## RECORD SET:
theorem enterWrite_taken {o : OpenSlot} {key : Key} (h : s.checkWrite a c l = .ok (o, key)) :
    s.enterWrite a c l = (s.addXform a
      (.memberWrite { call := c, ring := a.ring, lane := l } (slotOfWord a.ringWord) o.frame)
      (a.writePieces (writeTaken s a c o key) o.fill 0 (runsOf a.ringWord a.req.len))).raiseCounts
        { call := c, ring := a.ring, lane := l } := by
  unfold State.enterWrite
  rw [h]
  rfl

/-- A slot of W or W − 1 whose key the lane holds is taken; no other is (R49, R50). -/
theorem checkWrite_window (howned : s.rings[a.ring].state.ownedBy a.req.ep = true)
    (hone : slotOfWord (a.ringWord + a.req.len - 1) = slotOfWord a.ringWord)
    (h : ∀ o, s.rings[a.ring].slots[slotOfWord a.ringWord] = some o →
      (s.lanes[l].keys.forTag o.tag).isSome = true →
        o.frame ≠ s.calls[c].frame ∧ o.frame ≠ s.calls[c].frame - 1#32) :
    s.checkWrite a c l = .error .window := by
  rw [checkWrite_slot howned hone]
  cases htaken : s.takenSlot l a.ring (slotOfWord a.ringWord) with
  | none => rfl
  | some taken =>
    obtain ⟨o, key⟩ := taken
    obtain ⟨hslot, hkey⟩ := (takenSlot_iff s l a.ring _ o key).1 htaken
    obtain ⟨hw, hw'⟩ := h o hslot (hkey ▸ rfl)
    exact if_neg (by simpa using And.intro hw hw')

theorem checkWrite_ok (howned : s.rings[a.ring].state.ownedBy a.req.ep = true)
    (hone : slotOfWord (a.ringWord + a.req.len - 1) = slotOfWord a.ringWord) {o : OpenSlot}
    {key : Key} (htaken : s.takenSlot l a.ring (slotOfWord a.ringWord) = some (o, key))
    (hframe : o.frame = s.calls[c].frame ∨ o.frame = s.calls[c].frame - 1#32) :
    s.checkWrite a c l = .ok (o, key) := by
  rw [checkWrite_slot howned hone, htaken]
  exact if_pos (by simpa using hframe)

end

/-- Settles O12: the checks of R49 in their order, and what a write that passes them takes. -/
theorem memberWriteEntry : Obligations.MemberWriteEntry := by
  refine ⟨fun s t a c l hnext hclosed hcall hlane hwrite => ?_, forTag_iff⟩
  have hcall' : ((s.atInstant t).takeOut a).memberCall a = some c := hcall
  rw [exec_entry hnext, enter_member_write hclosed hcall' hlane hwrite]
  have howned := ownedBy_iff hcall'
  refine ⟨fun hring => ?_, fun hring hshape => ?_, fun hring hone hwindow => ?_,
    fun o key hring hone hslot hkey hframe => ?_⟩
  · rw [enterWrite_refused (checkWrite_foreign (mt howned.1 hring))]
  · rw [enterWrite_refused (checkWrite_shape (howned.2 hring) hshape)]
  · rw [enterWrite_refused (checkWrite_window (howned.2 hring) hone hwindow)]
  · have htaken := (takenSlot_iff ((s.atInstant t).takeOut a) l a.ring _ o key).2 ⟨hslot, hkey⟩
    rw [enterWrite_taken (checkWrite_ok (howned.2 hring) hone htaken hframe)]
    rfl

/-! ## A member read's entry (R56 to R59) -/

section

variable {s : State} {a : Accepted} {c : CallNo} {l : LaneNo} {ss : List SampleSource}

theorem enterRead_answered
    (h : s.readRuns a l s.calls[c].comfort 0 (runsOf a.ringWord a.req.len) = (ss, [])) :
    s.enterRead a c l =
      (s.respond a.id (.ok (packSamples s.endpoints[a.req.ep].bigEndian ss))).stampLane l := by
  unfold State.enterRead
  rw [h]

theorem enterRead_placed {ps : List Piece} (hps : ps ≠ [])
    (h : s.readRuns a l s.calls[c].comfort 0 (runsOf a.ringWord a.req.len) = (ss, ps)) :
    s.enterRead a c l = (s.addXform a (.memberRead { call := c, ring := a.ring, lane := l }
      s.endpoints[a.req.ep].bigEndian ss) ps).raiseCounts
        { call := c, ring := a.ring, lane := l } := by
  obtain ⟨p, ps, rfl⟩ := List.exists_cons_of_ne_nil hps
  unfold State.enterRead
  rw [h]

/-- The samples of a read depend on no instant, and on no request that waits. -/
theorem readRuns_takeOut (t : Instant) (level : Fin 8) (no : Nat) (runs : List Run) :
    ((s.atInstant t).takeOut a).readRuns a l level no runs = s.readRuns a l level no runs := by
  induction runs generalizing no with
  | nil => rfl
  | cons run runs ih =>
    unfold State.readRuns
    rw [ih no, ih (no + 1)]
    rfl

end

/-- Settles O14: a read with no piece is answered at its entry, any other takes a place. -/
theorem memberReadEntry : Obligations.MemberReadEntry := by
  intro s t a c l ss ps hnext hclosed hcall hlane hread hruns
  have hcall' : ((s.atInstant t).takeOut a).memberCall a = some c := hcall
  have hruns' := (readRuns_takeOut t s.calls[c].comfort 0 (runsOf a.ringWord a.req.len)).trans hruns
  rw [exec_entry hnext, enter_member_read hclosed hcall' hlane hread]
  refine ⟨fun hps => ?_, fun hps => ?_⟩
  · subst hps
    rw [enterRead_answered hruns']
    rfl
  · rw [enterRead_placed hps hruns']
    rfl

end Sys2Proof.Entering

namespace Sys2Proof.Reads

open Sys2Proof Sys2Proof.Machine Sys2Proof.Laws

/-! ## The runs of a request, one after another (R45, R57) -/

/-- The runs cover the request's words from word k up to word e, in order and without a gap. -/
def Covers : Nat → List Run → Nat → Prop
  | k, [], e => k = e
  | k, run :: runs, e => run.skip = k ∧ Covers (k + run.len) runs e

/-- Segment g of the ring begins after the words of the request that lie before it. -/
theorem runAt_follows {r len g : Nat} (hlow : r / 10 ≤ g) (hhigh : g < (r + len - 1) / 10 + 1)
    (h1 : 1 ≤ len) :
    max r (10 * g) - r = min (max r (10 * g)) (r + len) - r
    ∧ min (max r (10 * g)) (r + len) - r + (min (r + len) (10 * g + 10) - max r (10 * g)) =
      min (max r (10 * (g + 1))) (r + len) - r := by
  constructor <;> omega

theorem runs_cover {r len : Nat} (h1 : 1 ≤ len) (n g : Nat) (hlow : r / 10 ≤ g)
    (hend : g + n = (r + len - 1) / 10 + 1) :
    Covers (min (max r (10 * g)) (r + len) - r) ((List.range n).map fun k => runAt r len (g + k))
      len := by
  induction n generalizing g with
  | zero =>
    show _ = len
    omega
  | succ n ih =>
    obtain ⟨hskip, hnext⟩ := runAt_follows hlow (by omega) h1
    have hrest := ih (g + 1) (by omega) (by omega)
    rw [List.range_succ_eq_map, List.map_cons, List.map_map]
    refine ⟨hskip, ?_⟩
    rw [show (runAt r len (g + 0)).len = min (r + len) (10 * g + 10) - max r (10 * g) from rfl, hnext]
    simpa only [Function.comp_def, Nat.succ_eq_add_one, Nat.add_assoc, Nat.add_comm 1] using hrest

theorem runsOf_cover {r len : Nat} (h1 : 1 ≤ len) : Covers 0 (runsOf r len) len := by
  have h := runs_cover h1 ((r + len - 1) / 10 + 1 - r / 10) (r / 10) (Nat.le_refl _) (by omega)
  rwa [show min (max r (10 * (r / 10))) (r + len) - r = 0 by omega] at h

/-! ## The samples and the piece of one run (R56, R57) -/

section

variable {s : State} {a : Accepted} {l : LaneNo} {level : Fin 8}

/-- Sample i of a run, whose piece has number no where it has one (R56, R57). -/
def runSample (s : State) (a : Accepted) (l : LaneNo) (level : Fin 8) (no : Nat) (run : Run)
    (i : Nat) : SampleSource :=
  match s.takenSlot l a.ring run.slot with
  | none => .value 0#16
  | some (o, key) =>
    let j := 20 * run.seg.val + 2 * run.first + i
    if s.timer.blanking || !o.fill.getLsbD run.seg.val then
      .value (comfortSample key o.frame j level)
    else .stored no i (sampleOut key o.frame a.ring j)
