/-- Register words of the tile windows, part 2. -/
def tileRegs2 : List RegDesc := [
  ⟨0x20118, 1, 0x0, 1, 0x0, 0xFFFFFFFF, 0x0, 0x0, 0x0, 0⟩,
  ⟨0x2011C, 1, 0x0, 1, 0x0, 0xFFFFFFFF, 0x0, 0x0, 0x0, 0⟩,
  ⟨0x20120, 1, 0x0, 1, 0x0, 0xFFFFFFFF, 0x0, 0x0, 0x0, 0⟩,
  ⟨0x20124, 1, 0x0, 1, 0x0, 0xFFFFFFFF, 0x0, 0x0, 0x0, 0⟩,
  ⟨0x21000, 256, 0x8, 1, 0x0, 0x0, 0x0, 0x0, 0x0, 0⟩,
  ⟨0x21004, 256, 0x8, 1, 0x0, 0x0, 0x0, 0x0, 0x0, 0⟩,
  ⟨0x22000, 1, 0x0, 1, 0x0, 0xFFFF0001, 0x0, 0x0, 0x4000001, 0⟩,
  ⟨0x22004, 1, 0x0, 1, 0x0, 0xFFFF, 0x0, 0x0, 0x40, 0⟩,
  ⟨0x22008, 1, 0x0, 1, 0x0, 0xFFFF, 0x0, 0x0, 0x1, 0⟩,
  ⟨0x2200C, 1, 0x0, 1, 0x0, 0x0, 0x0, 0x0, 0x0, 0⟩,
  ⟨0x22100, 1, 0x0, 1, 0x0, 0xFFFFFFFF, 0x0, 0x0, 0x0, 0⟩,
  ⟨0x22104, 1, 0x0, 1, 0x0, 0xFFFFFFFF, 0x0, 0x0, 0x0, 0⟩,
  ⟨0x22108, 1, 0x0, 1, 0x0, 0xFFFFFFFF, 0x0, 0x0, 0x0, 0⟩,
  ⟨0x2210C, 1, 0x0, 1, 0x0, 0xFFFFFFFF, 0x0, 0x0, 0x0, 0⟩,
  ⟨0x22110, 1, 0x0, 1, 0x0, 0xFFFFFFFF, 0x0, 0x0, 0x0, 0⟩,
  ⟨0x22114, 1, 0x0, 1, 0x0, 0xFFFFFFFF, 0x0, 0x0, 0x0, 0⟩,
  ⟨0x24000, 1, 0x0, 1, 0x0, 0x3F, 0x0, 0x0, 0x3B, 0⟩,
  ⟨0x24004, 1, 0x0, 1, 0x0, 0x1FF, 0x0, 0x0, 0x40, 0⟩,
  ⟨0x24008, 1, 0x0, 1, 0x0, 0xFFFFFF, 0x0, 0x0, 0x14000, 0⟩,
  ⟨0x2400C, 1, 0x0, 1, 0x0, 0xFFFF3F0F, 0x0, 0x0, 0x642008, 0⟩,
  ⟨0x24010, 1, 0x0, 1, 0x0, 0xFFFF, 0x0, 0x0, 0x2020, 0⟩,
  ⟨0x24014, 1, 0x0, 1, 0x0, 0x3F, 0x0, 0x0, 0x2F, 0⟩,
  ⟨0x24018, 1, 0x0, 1, 0x0, 0x0, 0x0, 0x7, 0x0, 0⟩,
  ⟨0x2401C, 1, 0x0, 1, 0x0, 0x0, 0xFE, 0x0, 0x0, 0⟩,
  ⟨0x24020, 1, 0x0, 1, 0x0, 0x0, 0x0, 0x0, 0x0, 0⟩,
  ⟨0x24024, 1, 0x0, 1, 0x0, 0x0, 0x0, 0x0, 0x0, 0⟩,
  ⟨0x24030, 1, 0x0, 1, 0x0, 0xF, 0x0, 0x0, 0x0, 0⟩,
  ⟨0x24040, 1, 0x0, 1, 0x0, 0xFF, 0x0, 0x0, 0x0, 0⟩,
  ⟨0x24044, 1, 0x0, 1, 0x0, 0x0, 0x0, 0x0, 0x0, 0⟩,
  ⟨0x24048, 1, 0x0, 1, 0x0, 0x0, 0x0, 0x0, 0x0, 0⟩,
  ⟨0x24050, 1, 0x0, 1, 0x0, 0x3F3F, 0x0, 0x0, 0x0, 0⟩,
  ⟨0x24054, 1, 0x0, 1, 0x0, 0x0, 0x0, 0x0, 0x0, 0⟩,
  ⟨0x24058, 1, 0x0, 1, 0x0, 0x0, 0x0, 0x0, 0x0, 0⟩,
  ⟨0x24080, 8, 0x4, 1, 0x0, 0x800001FF, 0x0, 0x20000000, 0x0, 0⟩,
  ⟨0x240C0, 8, 0x4, 1, 0x0, 0x3F3F, 0x0, 0x0, 0x0, 0⟩,
  ⟨0x240E0, 8, 0x4, 1, 0x0, 0x0, 0x0, 0x0, 0x0, 0⟩,
  ⟨0x24100, 1, 0x0, 1, 0x0, 0xFFFFFFFF, 0x0, 0x0, 0x0, 0⟩,
  ⟨0x24104, 1, 0x0, 1, 0x0, 0xFFFFFFFF, 0x0, 0x0, 0x0, 0⟩,
  ⟨0x24108, 1, 0x0, 1, 0x0, 0xFFFFFFFF, 0x0, 0x0, 0x0, 0⟩,
  ⟨0x2410C, 1, 0x0, 1, 0x0, 0xFFFFFFFF, 0x0, 0x0, 0x0, 0⟩]

/-- Register words of the tile windows, part 3. -/
def tileRegs3 : List RegDesc := [
  ⟨0x24110, 1, 0x0, 1, 0x0, 0xFFFFFFFF, 0x0, 0x0, 0x0, 0⟩,
  ⟨0x24114, 1, 0x0, 1, 0x0, 0xFFFFFFFF, 0x0, 0x0, 0x0, 0⟩,
  ⟨0x24118, 1, 0x0, 1, 0x0, 0xFFFFFFFF, 0x0, 0x0, 0x0, 0⟩,
  ⟨0x2411C, 1, 0x0, 1, 0x0, 0xFFFFFFFF, 0x0, 0x0, 0x0, 0⟩,
  ⟨0x24120, 1, 0x0, 1, 0x0, 0xFFFFFFFF, 0x0, 0x0, 0x0, 0⟩,
  ⟨0x25000, 512, 0x4, 1, 0x0, 0x3F3F, 0x0, 0x0, 0x0, 0⟩,
  ⟨0x25800, 512, 0x4, 1, 0x0, 0x3F3F, 0x0, 0x0, 0x0, 0⟩,
  ⟨0x26000, 512, 0x4, 1, 0x0, 0x0, 0x0, 0x0, 0x0, 0⟩,
  ⟨0x26800, 512, 0x4, 1, 0x0, 0x0, 0x0, 0x0, 0x0, 0⟩,
  ⟨0x27000, 512, 0x4, 1, 0x0, 0x0, 0x0, 0x0, 0x0, 0⟩,
  ⟨0x27800, 512, 0x4, 1, 0x0, 0x0, 0x0, 0x0, 0x0, 0⟩,
  ⟨0x28000, 48, 0x4, 1, 0x0, 0xF0F, 0x0, 0x0, 0x1, 0⟩,
  ⟨0x280C0, 1, 0x0, 1, 0x0, 0xFFFF, 0x0, 0x0, 0x3E8, 0⟩,
  ⟨0x280C4, 1, 0x0, 1, 0x0, 0x0, 0xF, 0x0, 0x0, 0⟩,
  ⟨0x28100, 1, 0x0, 1, 0x0, 0xFFFFFFFF, 0x0, 0x0, 0x0, 0⟩,
  ⟨0x28104, 1, 0x0, 1, 0x0, 0xFFFFFFFF, 0x0, 0x0, 0x0, 0⟩,
  ⟨0x28108, 1, 0x0, 1, 0x0, 0xFFFFFFFF, 0x0, 0x0, 0x0, 0⟩,
  ⟨0x2810C, 1, 0x0, 1, 0x0, 0xFFFFFFFF, 0x0, 0x0, 0x0, 0⟩,
  ⟨0x28110, 1, 0x0, 1, 0x0, 0xFFFFFFFF, 0x0, 0x0, 0x0, 0⟩,
  ⟨0x30000, 1, 0x0, 1, 0x0, 0xFF, 0x0, 0x0, 0x8, 0⟩,
  ⟨0x30004, 1, 0x0, 1, 0x0, 0x0, 0x0, 0x0, 0x0, 0⟩,
  ⟨0x30100, 1, 0x0, 1, 0x0, 0xFFFFFFFF, 0x0, 0x0, 0x0, 0⟩,
  ⟨0x30104, 1, 0x0, 1, 0x0, 0xFFFFFFFF, 0x0, 0x0, 0x0, 0⟩,
  ⟨0x30108, 1, 0x0, 1, 0x0, 0xFFFFFFFF, 0x0, 0x0, 0x0, 0⟩,
  ⟨0x3010C, 1, 0x0, 1, 0x0, 0xFFFFFFFF, 0x0, 0x0, 0x0, 0⟩,
  ⟨0x30110, 1, 0x0, 1, 0x0, 0xFFFFFFFF, 0x0, 0x0, 0x0, 0⟩,
  ⟨0x30114, 1, 0x0, 1, 0x0, 0xFFFFFFFF, 0x0, 0x0, 0x0, 0⟩,
  ⟨0x30F00, 1, 0x0, 1, 0x0, 0xFFFFFFFF, 0x0, 0x0, 0x0, 0⟩,
  ⟨0x30F04, 1, 0x0, 1, 0x0, 0xFFFFFFFF, 0x0, 0x0, 0x0, 0⟩,
  ⟨0x30F08, 1, 0x0, 1, 0x0, 0xFFFFFFFF, 0x0, 0x0, 0x0, 0⟩,
  ⟨0x30F0C, 1, 0x0, 1, 0x0, 0xFFFFFFFF, 0x0, 0x0, 0x0, 0⟩,
  ⟨0x34000, 1, 0x0, 1, 0x0, 0xFFFF0000, 0x0, 0x0, 0x3D090000, 0⟩,
  ⟨0x34004, 1, 0x0, 1, 0x0, 0x0, 0x0, 0x0, 0x0, 0⟩,
  ⟨0x34008, 1, 0x0, 1, 0x0, 0x0, 0x1, 0x0, 0x0, 0⟩,
  ⟨0x3400C, 1, 0x0, 1, 0x0, 0x0, 0x0, 0x0, 0x0, 0⟩,
  ⟨0x34010, 1, 0x0, 1, 0x0, 0x0, 0x0, 0x0, 0x0, 0⟩,
  ⟨0x34018, 1, 0x0, 1, 0x0, 0xFFFFFFFF, 0x0, 0x0, 0x0, 1⟩,
  ⟨0x3401C, 1, 0x0, 1, 0x0, 0xFFFFFFFF, 0x0, 0x0, 0x0, 2⟩,
  ⟨0x34020, 5, 0x8, 1, 0x0, 0x0, 0x0, 0x0, 0x0, 1⟩,
  ⟨0x34024, 5, 0x8, 1, 0x0, 0x0, 0x0, 0x0, 0x0, 2⟩]

/-- Register words of the tile windows, part 4. -/
def tileRegs4 : List RegDesc := [
  ⟨0x34100, 1, 0x0, 1, 0x0, 0xFFFFFFFF, 0x0, 0x0, 0x0, 0⟩,
  ⟨0x34104, 1, 0x0, 1, 0x0, 0xFFFFFFFF, 0x0, 0x0, 0x0, 0⟩,
  ⟨0x34108, 1, 0x0, 1, 0x0, 0xFFFFFFFF, 0x0, 0x0, 0x0, 0⟩,
  ⟨0x3410C, 1, 0x0, 1, 0x0, 0xFFFFFFFF, 0x0, 0x0, 0x0, 0⟩,
  ⟨0x34110, 1, 0x0, 1, 0x0, 0xFFFFFFFF, 0x0, 0x0, 0x0, 0⟩,
  ⟨0x34114, 1, 0x0, 1, 0x0, 0xFFFFFFFF, 0x0, 0x0, 0x0, 0⟩,
  ⟨0x34F00, 1, 0x0, 1, 0x0, 0xFFFFFFFF, 0x0, 0x0, 0x0, 0⟩,
  ⟨0x34F04, 1, 0x0, 1, 0x0, 0xFFFFFFFF, 0x0, 0x0, 0x0, 0⟩,
  ⟨0x34F08, 1, 0x0, 1, 0x0, 0xFFFFFFFF, 0x0, 0x0, 0x0, 0⟩,
  ⟨0x34F0C, 1, 0x0, 1, 0x0, 0xFFFFFFFF, 0x0, 0x0, 0x0, 0⟩,
  ⟨0x38000, 1, 0x0, 1, 0x0, 0x3F1F01, 0x0, 0x0, 0x200801, 0⟩,
  ⟨0x38004, 1, 0x0, 1, 0x0, 0x7F, 0x0, 0x0, 0x32, 0⟩,
  ⟨0x38008, 1, 0x0, 1, 0x0, 0x0, 0x0, 0x0, 0x0, 0⟩,
  ⟨0x3800C, 1, 0x0, 1, 0x0, 0x0, 0x1, 0x0, 0x0, 0⟩,
  ⟨0x38010, 1, 0x0, 1, 0x0, 0xFFFF, 0x0, 0x0, 0x0, 0⟩,
  ⟨0x38100, 1, 0x0, 1, 0x0, 0xFFFFFFFF, 0x0, 0x0, 0x0, 0⟩,
  ⟨0x38104, 1, 0x0, 1, 0x0, 0xFFFFFFFF, 0x0, 0x0, 0x0, 0⟩,
  ⟨0x38108, 1, 0x0, 1, 0x0, 0xFFFFFFFF, 0x0, 0x0, 0x0, 0⟩,
  ⟨0x3810C, 1, 0x0, 1, 0x0, 0xFFFFFFFF, 0x0, 0x0, 0x0, 0⟩,
  ⟨0x38110, 1, 0x0, 1, 0x0, 0xFFFFFFFF, 0x0, 0x0, 0x0, 0⟩,
  ⟨0x38114, 1, 0x0, 1, 0x0, 0xFFFFFFFF, 0x0, 0x0, 0x0, 0⟩,
  ⟨0x38118, 1, 0x0, 1, 0x0, 0xFFFFFFFF, 0x0, 0x0, 0x0, 0⟩,
  ⟨0x3811C, 1, 0x0, 1, 0x0, 0xFFFFFFFF, 0x0, 0x0, 0x0, 0⟩,
  ⟨0x38120, 1, 0x0, 1, 0x0, 0xFFFFFFFF, 0x0, 0x0, 0x0, 0⟩,
  ⟨0x38124, 1, 0x0, 1, 0x0, 0xFFFFFFFF, 0x0, 0x0, 0x0, 0⟩,
  ⟨0x38128, 1, 0x0, 1, 0x0, 0xFFFFFFFF, 0x0, 0x0, 0x0, 0⟩,
  ⟨0x3812C, 1, 0x0, 1, 0x0, 0xFFFFFFFF, 0x0, 0x0, 0x0, 0⟩,
  ⟨0x38130, 1, 0x0, 1, 0x0, 0xFFFFFFFF, 0x0, 0x0, 0x0, 0⟩,
  ⟨0x38134, 1, 0x0, 1, 0x0, 0xFFFFFFFF, 0x0, 0x0, 0x0, 0⟩,
  ⟨0x38138, 1, 0x0, 1, 0x0, 0xFFFFFFFF, 0x0, 0x0, 0x0, 0⟩,
  ⟨0x38F00, 1, 0x0, 1, 0x0, 0xFFFFFFFF, 0x0, 0x0, 0x0, 0⟩,
  ⟨0x38F04, 1, 0x0, 1, 0x0, 0xFFFFFFFF, 0x0, 0x0, 0x0, 0⟩,
  ⟨0x38F08, 1, 0x0, 1, 0x0, 0xFFFFFFFF, 0x0, 0x0, 0x0, 0⟩,
  ⟨0x38F0C, 1, 0x0, 1, 0x0, 0xFFFFFFFF, 0x0, 0x0, 0x0, 0⟩]

/-- Every register word of a tile window. -/
def tileRegs : List RegDesc := tileRegs0 ++ tileRegs1 ++ tileRegs2 ++ tileRegs3 ++ tileRegs4

/-- Register words of the mc windows, part 0. -/
def mcRegs0 : List RegDesc := [
  ⟨0x0, 1, 0x0, 1, 0x0, 0xFFFF01, 0x0, 0x0, 0x40C001, 0⟩,
  ⟨0x4, 1, 0x0, 1, 0x0, 0xFFFF, 0x0, 0x0, 0xC8, 0⟩,
  ⟨0x8, 1, 0x0, 1, 0x0, 0x0, 0x0, 0x0, 0x0, 0⟩,
  ⟨0xC, 1, 0x0, 1, 0x0, 0x0, 0x0, 0x0, 0x0, 0⟩,
  ⟨0x10, 1, 0x0, 1, 0x0, 0x0, 0x1, 0x0, 0x0, 0⟩,
  ⟨0x14, 1, 0x0, 1, 0x0, 0xFFFFF, 0x0, 0x0, 0x0, 0⟩,
  ⟨0x18, 1, 0x0, 1, 0x0, 0x0, 0x0, 0x0, 0x0, 0⟩,
  ⟨0x100, 1, 0x0, 1, 0x0, 0xFFFFFFFF, 0x0, 0x0, 0x0, 0⟩,
  ⟨0x104, 1, 0x0, 1, 0x0, 0xFFFFFFFF, 0x0, 0x0, 0x0, 0⟩,
  ⟨0x108, 1, 0x0, 1, 0x0, 0xFFFFFFFF, 0x0, 0x0, 0x0, 0⟩,
  ⟨0x10C, 1, 0x0, 1, 0x0, 0xFFFFFFFF, 0x0, 0x0, 0x0, 0⟩,
  ⟨0x110, 1, 0x0, 1, 0x0, 0xFFFFFFFF, 0x0, 0x0, 0x0, 0⟩,
  ⟨0x114, 1, 0x0, 1, 0x0, 0xFFFFFFFF, 0x0, 0x0, 0x0, 0⟩,
  ⟨0x118, 1, 0x0, 1, 0x0, 0xFFFFFFFF, 0x0, 0x0, 0x0, 0⟩,
  ⟨0x11C, 1, 0x0, 1, 0x0, 0xFFFFFFFF, 0x0, 0x0, 0x0, 0⟩,
  ⟨0x120, 1, 0x0, 1, 0x0, 0xFFFFFFFF, 0x0, 0x0, 0x0, 0⟩,
  ⟨0x124, 1, 0x0, 1, 0x0, 0xFFFFFFFF, 0x0, 0x0, 0x0, 0⟩,
  ⟨0x800, 1, 0x0, 1, 0x0, 0x0, 0x0, 0x0, 0x0, 0⟩,
  ⟨0x804, 1, 0x0, 1, 0x0, 0x0, 0x3, 0x0, 0x0, 0⟩,
  ⟨0x900, 1, 0x0, 1, 0x0, 0xFFFFFFFF, 0x0, 0x0, 0x0, 0⟩,
  ⟨0x904, 1, 0x0, 1, 0x0, 0xFFFFFFFF, 0x0, 0x0, 0x0, 0⟩,
  ⟨0x908, 1, 0x0, 1, 0x0, 0xFFFFFFFF, 0x0, 0x0, 0x0, 0⟩,
  ⟨0x90C, 1, 0x0, 1, 0x0, 0xFFFFFFFF, 0x0, 0x0, 0x0, 0⟩,
  ⟨0x910, 1, 0x0, 1, 0x0, 0xFFFFFFFF, 0x0, 0x0, 0x0, 0⟩,
  ⟨0x914, 1, 0x0, 1, 0x0, 0xFFFFFFFF, 0x0, 0x0, 0x0, 0⟩,
  ⟨0x918, 1, 0x0, 1, 0x0, 0xFFFFFFFF, 0x0, 0x0, 0x0, 0⟩,
  ⟨0x91C, 1, 0x0, 1, 0x0, 0xFFFFFFFF, 0x0, 0x0, 0x0, 0⟩,
  ⟨0xF00, 1, 0x0, 1, 0x0, 0xFFFFFFFF, 0x0, 0x0, 0x0, 0⟩,
  ⟨0xF04, 1, 0x0, 1, 0x0, 0xFFFFFFFF, 0x0, 0x0, 0x0, 0⟩,
  ⟨0xF08, 1, 0x0, 1, 0x0, 0xFFFFFFFF, 0x0, 0x0, 0x0, 0⟩,
  ⟨0xF0C, 1, 0x0, 1, 0x0, 0xFFFFFFFF, 0x0, 0x0, 0x0, 0⟩,
  ⟨0x8000, 1, 0x0, 1, 0x0, 0x3, 0x0, 0x0, 0x1, 0⟩,
  ⟨0x8004, 1, 0x0, 1, 0x0, 0x0, 0x0, 0x0, 0x0, 0⟩,
  ⟨0x8008, 1, 0x0, 1, 0x0, 0x0, 0xF, 0x0, 0x0, 0⟩,
  ⟨0x800C, 1, 0x0, 1, 0x0, 0x0, 0x0, 0x0, 0x0, 0⟩,
  ⟨0x8010, 1, 0x0, 1, 0x0, 0xFFFFFFC0, 0x0, 0x0, 0x0, 1⟩,
  ⟨0x8014, 1, 0x0, 1, 0x0, 0xF, 0x0, 0x0, 0x0, 2⟩,
  ⟨0x8018, 1, 0x0, 1, 0x0, 0x7FFF, 0x0, 0x0, 0x0, 0⟩,
  ⟨0x8020, 1, 0x0, 1, 0x0, 0xFFFFFFFF, 0x0, 0x0, 0x0, 1⟩,
  ⟨0x8024, 1, 0x0, 1, 0x0, 0xFFFFFFFF, 0x0, 0x0, 0x0, 2⟩]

## EXERCISE BRIEF:
Using the entries above, extract exactly the span from the line with "(hps : ps ≠ [])" to the line with "s.endpoints[a.req.ep].bigEndian ss) ps).raiseCounts", both lines included; leave out everything else.

## FINISHED EXERCISE:
theorem enterRead_placed {ps : List Piece} (hps : ps ≠ [])
    (h : s.readRuns a l s.calls[c].comfort 0 (runsOf a.ringWord a.req.len) = (ss, ps)) :
    s.enterRead a c l = (s.addXform a (.memberRead { call := c, ring := a.ring, lane := l }
      s.endpoints[a.req.ep].bigEndian ss) ps).raiseCounts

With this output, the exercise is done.